Debugging Windows crash or hang dumps (as produced by ADPlus from the Debugging Tools for Windows) is hard because the official releases don't have debugging symbols. However, you can generate a limited amount of debugging information in an external file called a PDB (Program Database) file.
- Download end extract the corresponding source release.
- Open
mswin32/nmap.sln in Visual C++.
- Switch to "Release" mode.
- Right-click on the "nmap" project and click "Properties".

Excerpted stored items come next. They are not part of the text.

@[simp] theorem State.bwStart_cfg (s : State) : s.bwStart.cfg = s.cfg := rfl
@[simp] theorem State.bwStart_outLen (s : State) : s.bwStart.outLen = 0 := rfl
@[simp] theorem State.bwStart_wMask (s : State) : s.bwStart.wMask = 0 := rfl
@[simp] theorem State.bwStart_wIndex (s : State) : s.bwStart.wIndex = 0 := rfl
@[simp] theorem State.bwStart_wBacktrack (s : State) : s.bwStart.wBacktrack = false := rfl
@[simp] theorem State.bwStart_rPos (s : State) : s.bwStart.rPos = s.rPos := rfl
@[simp] theorem State.bwStart_rMask (s : State) : s.bwStart.rMask = s.rMask := rfl
@[simp] theorem State.bwStart_rIndex (s : State) : s.bwStart.rIndex = s.rIndex := rfl
@[simp] theorem State.bwStart_rBacktrack (s : State) : s.bwStart.rBacktrack = s.rBacktrack := rfl
@[simp] theorem State.bwStart_rLast (s : State) : s.bwStart.rLast = s.rLast := rfl
@[simp] theorem State.bwStart_dState (s : State) : s.bwStart.dState = s.dState := rfl
@[simp] theorem State.bwStart_dLastOffset (s : State) : s.bwStart.dLastOffset = s.dLastOffset := rfl
@[simp] theorem State.bwStart_dQ (s : State) : s.bwStart.dQ = s.dQ := rfl
@[simp] theorem State.bwStart_dSubset (s : State) : s.bwStart.dSubset = s.dSubset := rfl
@[simp] theorem State.bwStart_dSentinel (s : State) : s.bwStart.dSentinel = s.dSentinel := rfl
@[simp] theorem State.bwStart_dHdrLen (s : State) : s.bwStart.dHdrLen = s.dHdrLen := rfl
@[simp] theorem State.bwStart_dTokens (s : State) : s.bwStart.dTokens = s.dTokens := rfl
@[simp] theorem State.bwStart_dMirror (s : State) : s.bwStart.dMirror = s.dMirror := rfl
@[simp] theorem State.bwStart_sPos (s : State) : s.bwStart.sPos = s.sPos := rfl
@[simp] theorem State.bwStart_codec (s : State) : s.bwStart.codec = s.codec := rfl
@[simp] theorem State.bwStart_opt (s : State) : s.bwStart.opt = s.opt := rfl
@[simp] theorem State.bwStart_srcLen (s : State) : s.bwStart.srcLen = s.srcLen := rfl
@[simp] theorem State.bwStart_skip (s : State) : s.bwStart.skip = s.skip := rfl
@[simp] theorem State.bwStart_msMode (s : State) : s.bwStart.msMode = s.msMode := rfl
@[simp] theorem State.bwStart_msMaxOff (s : State) : s.bwStart.msMaxOff = s.msMaxOff := rfl
@[simp] theorem State.bwStart_msMaxLen (s : State) : s.bwStart.msMaxLen = s.msMaxLen := rfl
@[simp] theorem State.bwStart_bbMaxInput (s : State) : s.bwStart.bbMaxInput = s.bbMaxInput := rfl
@[simp] theorem State.bwStart_fault (s : State) : s.bwStart.fault = s.fault := rfl
@[simp] theorem State.bwStart_err (s : State) : s.bwStart.err = s.err := rfl
@[simp] theorem State.bwStart_src (s : State) : s.bwStart.src = s.src := rfl
@[simp] theorem State.bwStart_out (s : State) : s.bwStart.out = s.out := rfl
@[simp] theorem State.bwStart_head (s : State) : s.bwStart.head = s.head := rfl
@[simp] theorem State.bwStart_prev (s : State) : s.bwStart.prev = s.prev := rfl
@[simp] theorem State.bwStart_mlen (s : State) : s.bwStart.mlen = s.mlen := rfl
@[simp] theorem State.bwStart_cmds (s : State) : s.bwStart.cmds = s.cmds := rfl
@[simp] theorem State.bwStart_resp (s : State) : s.bwStart.resp = s.resp := rfl
@[simp] theorem State.bwStart_epoch (s : State) : s.bwStart.epoch = s.epoch := rfl
@[simp] theorem State.bwStart_draws (s : State) : s.bwStart.draws = s.draws := rfl
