theorem Dan3Prefix.tierOf_code {p : Dan3Prefix} (hp : p.PrefixFree) (t : Dan3Tier) : p.tierOf (p.code t) = some t := by
  cases h : p.tierOf (p.code t) with
  | some t' => rw [hp t t' (Dan3Prefix.eq_code_of_tierOf h ▸ List.prefix_rfl)]
  | none =>
    unfold Dan3Prefix.tierOf at h
    split_ifs at h with hb ha hc
    cases t with
    | a => exact absurd rfl ha
    | b => exact absurd rfl hb
    | c => exact absurd rfl hc

/-- A code that still has bits to come is no tier's. -/
theorem Dan3Prefix.tierOf_eq_none {p : Dan3Prefix} (hp : p.PrefixFree) {t : Dan3Tier} {pre suf : List Bool}
    (h : pre ++ suf = p.code t) (hsuf : suf ≠ []) : p.tierOf pre = none := by
  by_contra hne
  obtain ⟨t', ht'⟩ := Option.ne_none_iff_exists'.mp hne
  have hpre := Dan3Prefix.eq_code_of_tierOf ht'
  obtain rfl := hp t' t ⟨suf, by rw [← hpre, h]⟩
  rw [← hpre] at h
  exact hsuf (List.append_right_eq_self.mp h)

/-- With `pre` of a tier's code read, the rest of it completes the code. -/
theorem tierRead_spells {p : Dan3Prefix} (hp : p.PrefixFree) {t : Dan3Tier} {n : Nat} {pre suf : List Bool}
    (h : pre ++ suf = p.code t) (hsuf : suf ≠ []) (hn : suf.length ≤ n) :
    P.Spells (tierRead P p n pre) (bitElems suf) t := by
  induction suf generalizing n pre with
  | nil => exact absurd rfl hsuf
  | cons b suf ih =>
    obtain ⟨n, rfl⟩ : ∃ m, n = m + 1 := ⟨n - 1, by simp at hn; omega⟩
    have hstep : pre ++ [b] ++ suf = p.code t := by simpa using h
    refine .bit ?_
    by_cases hlast : suf = []
    · subst hlast
      rw [List.append_nil] at hstep
      rw [hstep, Dan3Prefix.tierOf_code hp]
      exact .pure rfl
    · rw [Dan3Prefix.tierOf_eq_none hp hstep hlast]
      exact ih hstep hlast (by simp at hn; omega)

theorem Dan3Prefix.code_ne_nil {p : Dan3Prefix} (hp : p.PrefixFree) (t : Dan3Tier) : p.code t ≠ [] := by
  intro h
  have hfirst : ∀ t', t = t' := fun t' => hp t t' (h ▸ List.nil_prefix)
  have := (hfirst .a).symm.trans (hfirst .b)
  cases this

theorem Dan3Prefix.code_length_le (p : Dan3Prefix) (t : Dan3Tier) : (p.code t).length ≤ p.maxLen := by
  cases t with
  | a => exact le_max_left _ _
  | b => exact (le_max_left _ _).trans (le_max_right _ _)
  | c => exact (le_max_right _ _).trans (le_max_right _ _)

theorem tierRead_code_spells {p : Dan3Prefix} (hp : p.PrefixFree) (t : Dan3Tier) :
    P.Spells (tierRead P p p.maxLen []) (bitElems (p.code t)) t :=
  tierRead_spells hp rfl (p.code_ne_nil hp t) (p.code_length_le t)

/-- The tier's high bits are as many as the subset has (46_dan1_dan3.md R316). -/
def Dan3Offset.InSubset (subset : BitVec 3) : Dan3Offset → Prop
  | .tierC hi _ => hi.toNat < 2 ^ (subset.toNat + 1)
  | _ => True

theorem dan3Offset1Read_spells (c : DecodeCtx) {off : Dan3Offset} (h : off.fits 1 = true) :
    P.Spells (dan3Offset1Read P) (dan3OffsetElems c off) off := by
  cases off with
  | one => exact .bit (.ite_neg (by decide) (.pure rfl))
  | two u => exact .bit (.ite_pos rfl (.field (by decide) u.isLt (.pure (by simp))))
  | tierA | tierB | tierC => exact absurd h (by simp [Dan3Offset.fits])

theorem dan3OffsetRead_spells {c : DecodeCtx} {len : Word} {off : Dan3Offset} (hc : c.cfg.sound = true)
    (h : off.fits len = true) (h1 : len ≠ 1) (hsub : off.InSubset c.subset) :
    P.Spells (dan3OffsetRead P c) (dan3OffsetElems c off) off := by
  obtain ⟨-, -, -, hfree⟩ := Config.sound_iff.mp hc
  cases off with
  | one | two => exact absurd (of_decide_eq_true h) h1
  | tierA u => exact (tierRead_code_spells hfree .a).bind (.field (by decide) u.isLt (.pure (by simp)))
  | tierB v => exact (tierRead_code_spells hfree .b).bind (.byte (.pure rfl))
  | tierC hi lo =>
    have hhi : (hi.setWidth 32).toNat < 2 ^ (c.subset.toNat + 1) := by
      rw [BitVec.toNat_setWidth_of_le (by decide)]; exact hsub
    exact (tierRead_code_spells hfree .c).bind
      ((readWide_spells c.cfg.wideSplit lo hhi).last (.pure (by simp)))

- Under the "Linker" node, in "Debugging", change "Generate Debug Info" to "Yes (/DEBUG)". You have to do this even though the next line may say "Generate Program Database File: .\Release/nmap.pdb"; that seems not to work without /DEBUG.
- Build the solution.
- You now have a file
Release\nmap.pdb. Copy the dump file into this directory.
- Start up WinDbg, then "File" → "Symbol File Path..." and select the directory where the binary, dump, and PDB are.
- "File" → "Open Crash Dump..." and open the dump. If you see
*** ERROR: Module load completed but symbols could not be loaded for nmap.exe then you did something wrong.
- "View" → "Disassembly" and "View" → "Call Stack".
- Now hopefully you can identify some symbols that give you a clue as to where the crash or hang occurred.